The Intergovernmental Panel on Climate Change (IPCC) estimates a global average temperature increase of up to 5.8 °C by the end of the 21st century. Recent data from the IPCC’s 6th Synthesis Report observed that the global surface temperature increased by 1.09 °C between 2011 and 2020 [17]. These findings show that climate change directly affects ecosystem service provision, necessitating an understanding of climatic factor interactions with the socio-ecological environment. An example is the natural barrier function of oceans, where maritime ecosystems sequester carbon [96].
Brazilian coffee production is characterised by monoculture areas cultivated conventionally under full sun, diverging from its Ethiopian origins, where coffee grows in deciduous forests. Coffee cultivation in Brazil spans 2.18 million hectares, of which only 576 hectares (0.02%) is organic. However, organic coffee is on the rise, leading to certifications for 709,000 hectares (6.7%) of organically cultivated coffee globally. This trend has increased the demand for specialty coffee of superior quality, achievable through coffee tree afforestation—a technique in agroforestry systems (AFSs) [97].
In Brazil, four major certification initiatives regulate coffee production: the Permanent Coffee Purity Control Program, the Coffee Quality Program, the Sustainable Coffee Program of Brazil, and the Capsule Certification Program. These programmes establish rigorous quality and sustainability standards, ensuring consistency in coffee production methods. The role of specialists in the coffee industry is indispensable in adhering to and promoting these standards. Among these initiatives, the Coffee Quality Circle Program focuses on certifying coffee houses, cafés, and coffee points [98], where expertise and engagement are fundamental to maintaining excellence throughout the certification process.
The role of coffee industry professionals, environmental advocates, and even consumers who value sustainability is invaluable in supporting responsible coffee cultivation.

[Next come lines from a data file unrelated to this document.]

/-! ### Packets -/

/-- R348, R72, R354, R356, R371, R386, R391: management packets. PARAM tells who is at the other end of a port that is TRAINED or QUALIFYING,
its plane, lane and replay depth, and what credit it gives, of which this end's own PARAM holds a slot; the lower of the two levels is its
LEVEL, and in service the port's first window begins (the model's reading, log entry 139). QUAL brings the counts of the other end: the port is
READY where both ends' pass, and retrains after a first window that does not. SEQ_QUERY discards what a FAILED port took in part; SEQ_REPLY
has the packets that begin at or after its SEQ sent again. GROUP brings a notice, a confirmation or totals, and FINAL the end of a hold. Each
packet is taken from its receive buffer. -/
def Obligations.ManagementPacketsActs : Prop :=
  (∀ (s : State) (n peer peerPort plane level lane depth vc : Nat) (credits : List Nat) (k : Packet), s.going = true → n < 28 →
    2 ≤ s.dev.portState n → s.dev.portState n ≤ 3 → s.dev.mgmtAt n 1 = some (vc, k) → peer < 65536 → peerPort < 256 → level < 65536 → ∃ t : State,
    exec (.param n peer ⟨peerPort, plane⟩ level lane credits depth) s = .next t ∧ t.pending = s.pending ∧
      t.dev.fld (.lnkPortStatus n) Fd.lnkPortStatusPeerId = peer ∧ t.dev.fld (.lnkPortStatus n) Fd.lnkPortStatusPeerPort = peerPort ∧
      t.dev.fld (.lnkPortStatus n) Fd.lnkPortStatusLevel = min ((s.dev.boot.running.map (·.featAdvertised)).getD 0) level ∧
      t.dev.portState n = (if s.dev.ready = true then 3 else s.dev.portState n) ∧
      (∀ vc, vc < 4 → (t.dev.port n).creditOf vc = credits.getD vc 0 - if vc = 3 then 1 else 0) ∧
      { t.dev.port n with credit := (s.dev.port n).credit } = { (s.dev.consume n vc k).port n with
        peerPlane := plane, peerLane := lane, peerDepth := depth } ∧
      (∀ m, m ≠ n → t.dev.port m = s.dev.port m) ∧ s.dev.sameRegs t.dev [.lnkPortStatus n] ∧ t.dev.mem = s.dev.mem) ∧
  (∀ (s : State) (n errors vc : Nat) (lanes : List Nat) (k : Packet), s.going = true → n < 28 → s.dev.portState n = 3 →
    (s.dev.port n).between = false → s.dev.mgmtAt n 2 = some (vc, k) →
    ((s.dev.port n).own = none → exec (.qual n errors lanes) s = .next (s.after fun d =>
      (d.consume n vc k).setPort n { (d.consume n vc k).port n with peer := some (errors, lanes) })) ∧
    (∀ a : Nat × List Nat, (s.dev.port n).own = some a → windowOk a = true → windowOk (errors, lanes) = true → s.dev.txWait = [] →
      ∃ t : State, exec (.qual n errors lanes) s = .next t ∧ t.pending = s.pending ∧ t.dev.portState n = 4 ∧ (t.dev.port n).own = none ∧
      (t.dev.port n).peer = none ∧ s.dev.sameRegs t.dev [.lnkPortStatus n] ∧ t.dev.mem = s.dev.mem) ∧
    (∀ a : Nat × List Nat, (s.dev.port n).own = some a → windowOk a = false ∨ windowOk (errors, lanes) = false → (s.dev.port n).window = 0 →
      ∃ t : State, exec (.qual n errors lanes) s = .next t ∧ t.pending = s.pending ∧ t.dev.portState n = 3 ∧ (t.dev.port n).window = 1 ∧
      (t.dev.port n).between = true ∧ t.dev.mem = s.dev.mem)) ∧
  (∀ (s : State) (n m vc : Nat) (k : Packet), s.inService = true → n < 28 → s.dev.arrived 0xE 3 = some (m, vc, k) → ∃ t : State,
    exec (.seqQuery n) s = .next t ∧ t.pending = s.pending ∧ (t.dev.port n).part = [] ∧ t.dev.mem = s.dev.mem) ∧
  (∀ (s : State) (n seq m vc : Nat) (k : Packet), s.inService = true → n < 28 → s.dev.arrived 0xE 4 = some (m, vc, k) →
    let held := (s.dev.port n).unsent
    exec (.seqReply n seq) s = .next (s.after fun d =>
      (packetsFrom (held.drop (seqAfter ((held.map (·.seq)).headD seq) seq)) []).foldl (fun d k => d.sendPacket (n / 7) k)
        ((d.consume m vc k).setPort n { (d.consume m vc k).port n with unsent := [] }))) ∧
  (∀ (s : State) (m vc : Nat) (k : Packet), s.inService = true → s.dev.arrived 0xE 7 = some (m, vc, k) →
    (∀ p g seq what, exec (.group (.coll p g seq what)) s = .next (s.after fun d => let e := d.consume m vc k
      e.setGroup p g { e.group p g with told := (e.group p g).told ++ [(pktSrc k, seq, what)] })) ∧
    (∀ p tot, exec (.group (.totals p tot)) s = .next (s.after fun d =>
      (d.consume m vc k).updPart p fun x => { x with totals := x.totals ++ [(pktSrc k, tot)] })) ∧
    (∀ p h info, info.fail = 0 → exec (.group (.bind p h info)) s = .next (s.after fun d =>
      (d.consume m vc k).updPart p fun x => { x with confirms := x.confirms ++ [(pktSrc k, h, info)] })) ∧
    (∀ p h u, (s.dev.part p).holding.contains (h, u) = false → exec (.final p h u) s = .next (s.after fun d =>
      (d.consume m vc k).updPart p fun x => { x with finals := x.finals ++ [(h, u)] })) ∧
    (∀ p h u, (s.dev.part p).holding.contains (h, u) = true → s.dev.heldReads = [] → exec (.final p h u) s = .next (s.after fun d =>
      (d.consume m vc k).updPart p fun x => { x with holding := x.holding.filter (· != (h, u)) })))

These efforts go beyond protecting the environment; they also contribute to biodiversity conservation, forest preservation, and the maintenance of essential ecosystem services. Additionally, they help strengthen the resilience of coffee-growing communities, ensuring that both people and nature walk together. Every choice, no matter how small, has the potential to create a lasting impact.
The value of coffee goes beyond its consumption; it plays a significant role in tourism, built on three pillars: the product itself, the people who produce it, and the production environment where it is cultivated. As a microclimate-dependent product, coffee develops distinct characteristics in each region, influenced not only by climate and geography but also by the traditions and expertise of those who grow it. This diversity and uniqueness make coffee a culture—coffee farming—where production depends on the subjectivity of the coffee grower, the property, and the multiple activities surrounding the beans throughout the production and commercialisation chain. Understanding and appreciating these aspects contributes to the resilience of agricultural landscapes, ensuring long-term economic viability and environmental balance [99].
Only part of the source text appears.